Mitt Romney Says Campaign Finance Laws Limit Ability To Fight Negative Ads

Mitt Romney Says Campaign Finance Laws Limit Ability To Fight Negative Ads

Mitt Romney argued in an interview Wednesday that the reason he is being bludgeoned in the ad wars is because campaign finance laws are effectively tying one hand behind his back.

The presumptive Republican nominee told the Toledo Blade that he plans to ramp up his television advertising after the GOP convention, when he can spend general election funds.

"As you know, we had a long primary and spent most of our primary dollars on the primary," Romney told the Blade, which put out a transcript of its interview. "The president had no primary, and so he is able to spend his primary dollars across the country, and there are just many places we can’t afford to be running ads. So we are massively outspent by a President that had no primary. And we are able to both shift into general election funds after our conventions, and we will be able to be more competitive, and you’ll to see more of us as that occurs."
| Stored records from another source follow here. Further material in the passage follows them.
-- ==== Sys2Proof/Word.lean ====
section
/-! DEFINITION. The widths of RLB: every value is an unsigned bit vector of a stated width (00_scope.md R11). -/

namespace Sys2Proof

/-- A byte: registers `SEQ`, `OPTIONS`, `EV`, every entry of a byte space (R21 to R23, R60). -/
abbrev Byte := BitVec 8

/-- Sixteen bits: `CFG.SENDER_ID`, `RETRY_COUNT`, `SENSOR`, `LEN` (R9, R24, R154, R158). -/
abbrev Half := BitVec 16

/-- Thirty-two bits: intervals and counts (`IVL_W`, R10, R25, R30). -/
abbrev Word := BitVec 32

end Sys2Proof
end

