-- ==== Sys2Proof/WellFormed.lean ====
section
/-! DEFINITION. What an operation's operands and a configuration record must satisfy. Timer and source ids outside R88, R89
cannot be written (they are inductive types); what is left to check is the interval of `ARM`/`REARM` (R141, R143: "at least
1") and the constraints of R10 on the configuration. -/

namespace Sys2Proof

/-- The operand constraints of the operation table: the interval of `ARM` and `REARM` is not 0 (R141, R143). The machine
itself refuses such an operation too, by name. -/
def Instr.wellFormed : Instr → Bool
  | .arm _ interval => interval != 0
  | .rearm _ interval => interval != 0
  | .lutgen | .crc8 _ | .enct _ _ _ _ _ | .deca _ _ _ | .matchInbox | .recEvent _ | .drain | .disarm _ | .tick
  | .rxd _ _ _ _ | .svctel | .svcreq | .svcwait | .poll => true

/-- The constraint of R10: the three base constants are each at least 1 and
`CFG.BASE_ACK * (CFG.RETRY_MAX + 1) < 2^32`, so that no interval is 0 and none overflows. -/
def Cfg.valid (c : Cfg) : Bool :=
  c.baseTel != 0 && c.baseAck != 0 && c.ackWait != 0
    && decide (c.baseAck.toNat * (c.retryMax.toNat + 1) < 2 ^ 32)

end Sys2Proof
end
The issue of campaign finance is "the most under-reported aspect of the ad war so far," Washington Examiner columnist Byron York wrote in a Tuesday column, citing conversations with Romney officials.

Until the Republican National Convention begins at the end of August, Romney can only spend money he raised for the primary, much of which was spent before other GOP hopefuls quit the race. Through the end of May, his campaign had raised about $117 million in primary funds and had spent $106 million. Romney for President had raised $2.5 million in general election funds at that time.

Obama by comparison had raised about $235 million in primary funds and $25 million in general election funds by the end of May, and had spent $231 million.

Romney and the Republican National Committee outraised Obama and the Democratic National Committee in both May and June.

The Romney campaign released a memo Monday saying Obama has run $51.4 million in paid television advertising since April 10 -- the date former Sen. Rick Santorum dropped out of the Republican race -- while the former Massachusetts governor has run $22.7 million in ads. The campaign wrote that more than half of the Obama campaign's ad spending was negative.

Romney told the Toledo Blade that negative ads diminish the campaign, candidate and presidency. He added that Obama "would be wise" to take down ads determined to be false by independent fact-checkers, in reference to a question on the recent spots on Romney's time at Bain Capital.

"I think dishonesty is a line that campaigns cross at their own peril, and to a degree, at the peril of the nation," he said.